%%
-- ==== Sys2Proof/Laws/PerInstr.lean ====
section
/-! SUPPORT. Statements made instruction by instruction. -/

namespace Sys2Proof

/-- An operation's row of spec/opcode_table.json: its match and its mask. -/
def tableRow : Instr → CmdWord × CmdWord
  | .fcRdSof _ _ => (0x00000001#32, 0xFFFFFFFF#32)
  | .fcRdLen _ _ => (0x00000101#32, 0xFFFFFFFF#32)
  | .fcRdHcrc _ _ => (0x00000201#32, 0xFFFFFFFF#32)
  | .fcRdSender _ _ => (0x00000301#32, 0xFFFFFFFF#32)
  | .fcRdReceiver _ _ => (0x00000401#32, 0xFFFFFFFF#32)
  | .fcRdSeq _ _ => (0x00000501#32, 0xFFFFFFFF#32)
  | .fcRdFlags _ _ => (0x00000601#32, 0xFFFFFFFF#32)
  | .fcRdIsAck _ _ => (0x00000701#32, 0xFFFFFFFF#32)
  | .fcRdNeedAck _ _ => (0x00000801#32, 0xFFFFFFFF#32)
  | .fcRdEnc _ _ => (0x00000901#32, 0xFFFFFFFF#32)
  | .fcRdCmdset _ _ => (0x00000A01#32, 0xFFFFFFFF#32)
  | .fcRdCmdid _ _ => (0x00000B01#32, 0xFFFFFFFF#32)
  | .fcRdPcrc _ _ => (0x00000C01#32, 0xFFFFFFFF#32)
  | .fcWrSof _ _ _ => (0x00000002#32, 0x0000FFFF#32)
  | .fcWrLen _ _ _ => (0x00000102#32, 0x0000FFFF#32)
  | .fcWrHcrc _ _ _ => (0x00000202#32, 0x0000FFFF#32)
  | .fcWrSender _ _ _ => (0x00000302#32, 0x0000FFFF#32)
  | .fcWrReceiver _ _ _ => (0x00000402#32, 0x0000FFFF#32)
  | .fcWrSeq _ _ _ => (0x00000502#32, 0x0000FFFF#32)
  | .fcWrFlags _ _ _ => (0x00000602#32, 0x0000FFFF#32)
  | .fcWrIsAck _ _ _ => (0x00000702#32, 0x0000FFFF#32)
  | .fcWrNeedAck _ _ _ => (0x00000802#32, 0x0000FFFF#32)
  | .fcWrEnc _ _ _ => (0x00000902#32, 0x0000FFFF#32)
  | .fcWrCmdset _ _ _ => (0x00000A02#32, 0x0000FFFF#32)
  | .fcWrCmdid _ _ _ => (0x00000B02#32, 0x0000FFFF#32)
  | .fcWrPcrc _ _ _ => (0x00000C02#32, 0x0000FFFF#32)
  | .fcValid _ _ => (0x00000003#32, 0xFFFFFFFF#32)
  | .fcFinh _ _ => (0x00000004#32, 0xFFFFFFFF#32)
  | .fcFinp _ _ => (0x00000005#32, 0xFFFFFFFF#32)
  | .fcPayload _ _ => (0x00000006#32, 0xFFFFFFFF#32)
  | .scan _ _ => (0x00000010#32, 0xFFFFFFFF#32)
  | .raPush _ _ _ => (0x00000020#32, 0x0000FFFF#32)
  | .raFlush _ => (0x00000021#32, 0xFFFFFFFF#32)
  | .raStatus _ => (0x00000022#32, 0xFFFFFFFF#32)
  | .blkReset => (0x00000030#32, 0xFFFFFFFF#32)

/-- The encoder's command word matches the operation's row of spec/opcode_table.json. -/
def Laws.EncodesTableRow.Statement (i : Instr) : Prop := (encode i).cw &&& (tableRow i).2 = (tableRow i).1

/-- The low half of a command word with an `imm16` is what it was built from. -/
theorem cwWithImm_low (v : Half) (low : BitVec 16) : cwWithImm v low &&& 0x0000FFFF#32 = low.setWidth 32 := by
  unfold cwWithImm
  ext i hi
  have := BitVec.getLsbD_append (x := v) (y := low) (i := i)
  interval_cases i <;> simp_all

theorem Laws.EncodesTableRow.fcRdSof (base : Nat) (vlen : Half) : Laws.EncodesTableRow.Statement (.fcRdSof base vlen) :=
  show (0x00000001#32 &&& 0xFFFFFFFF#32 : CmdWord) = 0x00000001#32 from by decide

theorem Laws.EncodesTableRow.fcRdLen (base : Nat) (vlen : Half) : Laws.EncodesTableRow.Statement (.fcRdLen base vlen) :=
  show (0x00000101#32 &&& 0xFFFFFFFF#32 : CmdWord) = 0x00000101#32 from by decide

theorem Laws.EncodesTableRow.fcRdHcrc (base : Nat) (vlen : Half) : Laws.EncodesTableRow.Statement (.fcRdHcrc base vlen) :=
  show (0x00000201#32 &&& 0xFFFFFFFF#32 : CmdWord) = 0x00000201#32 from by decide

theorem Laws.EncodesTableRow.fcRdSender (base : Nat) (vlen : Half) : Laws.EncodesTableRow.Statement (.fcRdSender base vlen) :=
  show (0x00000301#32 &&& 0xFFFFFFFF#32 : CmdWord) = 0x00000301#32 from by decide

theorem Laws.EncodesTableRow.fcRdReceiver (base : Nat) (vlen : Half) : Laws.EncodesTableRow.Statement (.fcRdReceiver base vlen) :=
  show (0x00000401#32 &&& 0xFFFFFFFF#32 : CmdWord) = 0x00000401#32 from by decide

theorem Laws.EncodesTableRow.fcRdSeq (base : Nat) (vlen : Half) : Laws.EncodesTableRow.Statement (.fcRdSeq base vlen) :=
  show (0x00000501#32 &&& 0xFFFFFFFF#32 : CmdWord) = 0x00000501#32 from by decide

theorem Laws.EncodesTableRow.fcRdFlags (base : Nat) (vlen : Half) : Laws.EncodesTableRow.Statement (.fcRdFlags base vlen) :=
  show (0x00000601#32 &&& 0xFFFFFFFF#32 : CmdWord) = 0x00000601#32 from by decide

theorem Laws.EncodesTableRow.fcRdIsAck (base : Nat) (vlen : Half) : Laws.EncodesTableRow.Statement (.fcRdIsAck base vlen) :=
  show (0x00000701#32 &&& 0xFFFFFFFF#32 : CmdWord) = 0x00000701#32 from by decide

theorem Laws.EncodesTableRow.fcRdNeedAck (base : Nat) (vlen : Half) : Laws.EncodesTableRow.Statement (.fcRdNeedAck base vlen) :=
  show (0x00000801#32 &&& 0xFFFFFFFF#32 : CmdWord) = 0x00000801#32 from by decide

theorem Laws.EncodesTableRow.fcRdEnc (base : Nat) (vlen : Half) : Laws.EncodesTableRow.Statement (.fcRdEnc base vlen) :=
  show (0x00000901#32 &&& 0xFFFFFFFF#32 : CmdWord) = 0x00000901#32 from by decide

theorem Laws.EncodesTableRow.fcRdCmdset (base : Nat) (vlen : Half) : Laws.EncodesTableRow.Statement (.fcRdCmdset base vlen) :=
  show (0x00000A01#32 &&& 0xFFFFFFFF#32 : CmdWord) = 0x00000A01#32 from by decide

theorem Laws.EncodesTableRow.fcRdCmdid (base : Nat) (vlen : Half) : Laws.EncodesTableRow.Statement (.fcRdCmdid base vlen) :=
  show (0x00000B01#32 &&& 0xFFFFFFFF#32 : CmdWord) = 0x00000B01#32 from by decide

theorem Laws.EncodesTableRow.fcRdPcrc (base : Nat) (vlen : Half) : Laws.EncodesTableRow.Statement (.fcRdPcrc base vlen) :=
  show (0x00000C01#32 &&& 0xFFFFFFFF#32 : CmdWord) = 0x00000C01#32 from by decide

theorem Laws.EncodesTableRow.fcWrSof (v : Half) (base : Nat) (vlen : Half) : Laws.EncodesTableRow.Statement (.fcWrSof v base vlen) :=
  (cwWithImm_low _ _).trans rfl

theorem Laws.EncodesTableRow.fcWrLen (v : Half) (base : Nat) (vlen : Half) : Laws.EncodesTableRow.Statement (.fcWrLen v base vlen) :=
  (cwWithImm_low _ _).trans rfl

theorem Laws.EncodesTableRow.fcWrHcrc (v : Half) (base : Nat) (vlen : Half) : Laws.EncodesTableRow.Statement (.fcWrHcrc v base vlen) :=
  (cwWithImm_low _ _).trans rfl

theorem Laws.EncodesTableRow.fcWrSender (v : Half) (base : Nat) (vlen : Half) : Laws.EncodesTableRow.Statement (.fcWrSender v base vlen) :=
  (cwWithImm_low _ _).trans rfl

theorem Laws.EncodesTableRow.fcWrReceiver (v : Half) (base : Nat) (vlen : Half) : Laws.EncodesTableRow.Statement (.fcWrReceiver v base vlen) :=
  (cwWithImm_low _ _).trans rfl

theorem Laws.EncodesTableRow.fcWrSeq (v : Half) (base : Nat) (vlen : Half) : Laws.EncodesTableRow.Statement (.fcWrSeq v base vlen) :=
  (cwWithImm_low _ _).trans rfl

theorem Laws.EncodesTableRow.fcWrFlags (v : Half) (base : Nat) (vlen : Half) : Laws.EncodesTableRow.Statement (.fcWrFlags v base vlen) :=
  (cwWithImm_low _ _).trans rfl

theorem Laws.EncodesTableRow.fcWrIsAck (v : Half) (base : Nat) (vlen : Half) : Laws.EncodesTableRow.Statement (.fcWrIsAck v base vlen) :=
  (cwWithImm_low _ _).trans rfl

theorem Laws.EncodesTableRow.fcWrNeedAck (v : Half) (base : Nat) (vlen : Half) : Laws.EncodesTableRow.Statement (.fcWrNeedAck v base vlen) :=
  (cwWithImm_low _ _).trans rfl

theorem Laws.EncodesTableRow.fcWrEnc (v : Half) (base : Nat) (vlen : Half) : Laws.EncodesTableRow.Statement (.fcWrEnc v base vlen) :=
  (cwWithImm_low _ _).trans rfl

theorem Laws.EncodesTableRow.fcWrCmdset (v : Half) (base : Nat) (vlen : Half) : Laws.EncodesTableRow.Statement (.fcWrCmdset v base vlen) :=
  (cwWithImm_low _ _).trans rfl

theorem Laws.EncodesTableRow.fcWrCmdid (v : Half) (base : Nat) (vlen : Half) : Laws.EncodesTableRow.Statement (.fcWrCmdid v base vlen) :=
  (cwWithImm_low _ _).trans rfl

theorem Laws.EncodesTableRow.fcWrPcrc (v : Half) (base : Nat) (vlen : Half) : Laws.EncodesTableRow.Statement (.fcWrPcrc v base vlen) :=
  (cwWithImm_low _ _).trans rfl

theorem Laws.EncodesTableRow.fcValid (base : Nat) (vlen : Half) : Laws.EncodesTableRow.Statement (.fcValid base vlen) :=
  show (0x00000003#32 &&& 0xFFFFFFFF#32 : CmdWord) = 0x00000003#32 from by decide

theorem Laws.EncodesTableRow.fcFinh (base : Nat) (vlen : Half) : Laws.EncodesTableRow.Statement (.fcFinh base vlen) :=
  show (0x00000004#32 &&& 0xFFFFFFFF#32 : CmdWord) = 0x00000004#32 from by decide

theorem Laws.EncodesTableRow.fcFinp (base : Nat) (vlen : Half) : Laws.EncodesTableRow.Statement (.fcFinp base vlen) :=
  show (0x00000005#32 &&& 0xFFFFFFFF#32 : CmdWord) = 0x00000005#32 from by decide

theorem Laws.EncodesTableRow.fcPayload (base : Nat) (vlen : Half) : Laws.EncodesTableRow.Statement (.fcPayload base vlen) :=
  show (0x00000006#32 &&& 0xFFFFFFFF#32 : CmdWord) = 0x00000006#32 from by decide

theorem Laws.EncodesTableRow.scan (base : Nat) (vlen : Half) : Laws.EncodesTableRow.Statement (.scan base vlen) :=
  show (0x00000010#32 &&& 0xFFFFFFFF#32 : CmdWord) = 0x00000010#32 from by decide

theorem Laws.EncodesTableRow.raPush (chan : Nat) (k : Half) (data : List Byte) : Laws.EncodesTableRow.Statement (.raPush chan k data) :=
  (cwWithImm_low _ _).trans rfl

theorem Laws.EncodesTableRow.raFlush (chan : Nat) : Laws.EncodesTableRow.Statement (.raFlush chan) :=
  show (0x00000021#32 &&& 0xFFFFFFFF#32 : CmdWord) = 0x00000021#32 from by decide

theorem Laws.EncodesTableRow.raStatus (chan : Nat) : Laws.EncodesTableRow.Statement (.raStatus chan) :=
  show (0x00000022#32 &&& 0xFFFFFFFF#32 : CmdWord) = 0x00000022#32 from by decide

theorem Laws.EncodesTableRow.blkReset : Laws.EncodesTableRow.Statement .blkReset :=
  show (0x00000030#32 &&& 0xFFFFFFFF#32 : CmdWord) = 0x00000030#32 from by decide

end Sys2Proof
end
%%
■ Activity ■
Please give back, exactly as it stands above, the stretch from the line with "theorem Laws.EncodesTableRow.fcWrIsAck (v" through the line with "show (0x00000006#32 &&&", and no line outside it.

■ Result of this task ■
theorem Laws.EncodesTableRow.fcWrIsAck (v : Half) (base : Nat) (vlen : Half) : Laws.EncodesTableRow.Statement (.fcWrIsAck v base vlen) :=
  (cwWithImm_low _ _).trans rfl

theorem Laws.EncodesTableRow.fcWrNeedAck (v : Half) (base : Nat) (vlen : Half) : Laws.EncodesTableRow.Statement (.fcWrNeedAck v base vlen) :=
  (cwWithImm_low _ _).trans rfl

theorem Laws.EncodesTableRow.fcWrEnc (v : Half) (base : Nat) (vlen : Half) : Laws.EncodesTableRow.Statement (.fcWrEnc v base vlen) :=
  (cwWithImm_low _ _).trans rfl

theorem Laws.EncodesTableRow.fcWrCmdset (v : Half) (base : Nat) (vlen : Half) : Laws.EncodesTableRow.Statement (.fcWrCmdset v base vlen) :=
  (cwWithImm_low _ _).trans rfl

theorem Laws.EncodesTableRow.fcWrCmdid (v : Half) (base : Nat) (vlen : Half) : Laws.EncodesTableRow.Statement (.fcWrCmdid v base vlen) :=
  (cwWithImm_low _ _).trans rfl

theorem Laws.EncodesTableRow.fcWrPcrc (v : Half) (base : Nat) (vlen : Half) : Laws.EncodesTableRow.Statement (.fcWrPcrc v base vlen) :=
  (cwWithImm_low _ _).trans rfl

theorem Laws.EncodesTableRow.fcValid (base : Nat) (vlen : Half) : Laws.EncodesTableRow.Statement (.fcValid base vlen) :=
  show (0x00000003#32 &&& 0xFFFFFFFF#32 : CmdWord) = 0x00000003#32 from by decide

theorem Laws.EncodesTableRow.fcFinh (base : Nat) (vlen : Half) : Laws.EncodesTableRow.Statement (.fcFinh base vlen) :=
  show (0x00000004#32 &&& 0xFFFFFFFF#32 : CmdWord) = 0x00000004#32 from by decide

theorem Laws.EncodesTableRow.fcFinp (base : Nat) (vlen : Half) : Laws.EncodesTableRow.Statement (.fcFinp base vlen) :=
  show (0x00000005#32 &&& 0xFFFFFFFF#32 : CmdWord) = 0x00000005#32 from by decide

theorem Laws.EncodesTableRow.fcPayload (base : Nat) (vlen : Half) : Laws.EncodesTableRow.Statement (.fcPayload base vlen) :=
  show (0x00000006#32 &&& 0xFFFFFFFF#32 : CmdWord) = 0x00000006#32 from by decide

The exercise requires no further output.